Extracted data entries:
┏━━

/-- R177, R178, R94: the drain ends at its timer, at the commit or the give-up that leaves the filing queue empty, and at
once for a RESTART that finds nothing to file; each takes the reset of kind RESTART. Exchange memory is kept, part state
SCANNING is written, and the scan begins. The model's choice: that what the scan is to set holds the values of log 20
until then, that how many units of a write under way are whole at the timer's expiry is its operand (log 4), that a reset
ends the read frame and the write frame in progress on a port (logs 10 and 11) and puts 0 into the model's own field for the
word last read (log 9), and that a vacating, to which read jobs have yielded, is under way before its command (log 33). -/
def Obligations.DrainEndsInTheReset : Prop :=
  (∀ (s : State) (n : Nat), s.PartInv → s.startUp.part = .restarting → s.startUp.drain = some 0 →
    ∃ t, exec (.drainTimerExpiry n) s = .next t ∧ s.AfterReset t .restart ∧ t.startUp.phase = .scanning ∧
      t.exchange.cells = s.exchange.cells ∧
      t.exchange.status = { s.exchange.status with partState := 1 } ∧ t.archive.array = s.stopOff n ∧
      t.supply.state = s.supply.state ∧ t.supply.settle = s.supply.settle) ∧
  (∀ (s : State) (cut : Cut), s.PartInv → s.quiet → s.startUp.part = .ready → s.rides.state = .parked →
    s.archive.queue = [] → (∀ k, s.episodes.table.get k = none) →
    (∀ m, (s.monitor m).state = .failed → (s.monitor m).untracked = false) →
    (∀ i ∈ s.snaps.order, ∀ c, s.snaps.slots.get i = some c → c.phase ≠ .capturing) →
    ∃ t, exec (.restart cut) s = .next t ∧ s.AfterReset t .restart ∧ t.startUp.phase = .scanning ∧
      t.exchange.cells = (s.yieldVacating cut).exchange.cells ∧ t.exchange.status.partState = 1 ∧
      t.archive.array = s.cutOff cut ∧ t.supply.state = s.supply.state) ∧
  (∀ (s : State) (d : Descriptor) (w : Work), s.PartInv → s.quiet → s.startUp.part = .restarting →
    s.archive.queue = [d] → s.archive.work = some w → w.item = .record → w.suspended = false →
    s.archive.preparation = none →
    let ended := fun (t : State) (array : Memory) (lost : Word) => s.AfterReset t .restart ∧ t.startUp.phase = .scanning ∧
      t.exchange.status.partState = 1 ∧ t.archive.array = array ∧ t.supply.state = s.supply.state ∧
      t.supply.settle = s.supply.settle ∧ (d.waiting = none → t.exchange.cells = s.exchange.cells) ∧
      (∀ x slip, d.record.body.kind = .summary → d.waiting = some (x, slip) →
        s.intake.waiting = [⟨x, slip, .rideClose, none, none⟩] →
        t.exchange.cells = (s.writeAnswer slip .ok lost 0).exchange.cells)
    (∃ t, exec .recordCommit s = .next t ∧ ended t s.archive.array 0) ∧
    (∀ flips array, d.attempt = .moved → failsToCompare flips = true →
      failedArray w flips s.archive.array = some array →
      ∃ t, exec (.verifyFailure flips) s = .next t ∧ ended t array 1))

┗━━

[Work order]: Repeat only the lines running from the line that contains "t.exchange.status.partState = 1 ∧ t.archive.array" through the last line above, inclusive.

[Your response]:
      t.exchange.status.partState = 1 ∧ t.archive.array = array ∧ t.supply.state = s.supply.state ∧
      t.supply.settle = s.supply.settle ∧ (d.waiting = none → t.exchange.cells = s.exchange.cells) ∧
      (∀ x slip, d.record.body.kind = .summary → d.waiting = some (x, slip) →
        s.intake.waiting = [⟨x, slip, .rideClose, none, none⟩] →
        t.exchange.cells = (s.writeAnswer slip .ok lost 0).exchange.cells)
    (∃ t, exec .recordCommit s = .next t ∧ ended t s.archive.array 0) ∧
    (∀ flips array, d.attempt = .moved → failsToCompare flips = true →
      failedArray w flips s.archive.array = some array →
      ∃ t, exec (.verifyFailure flips) s = .next t ∧ ended t array 1))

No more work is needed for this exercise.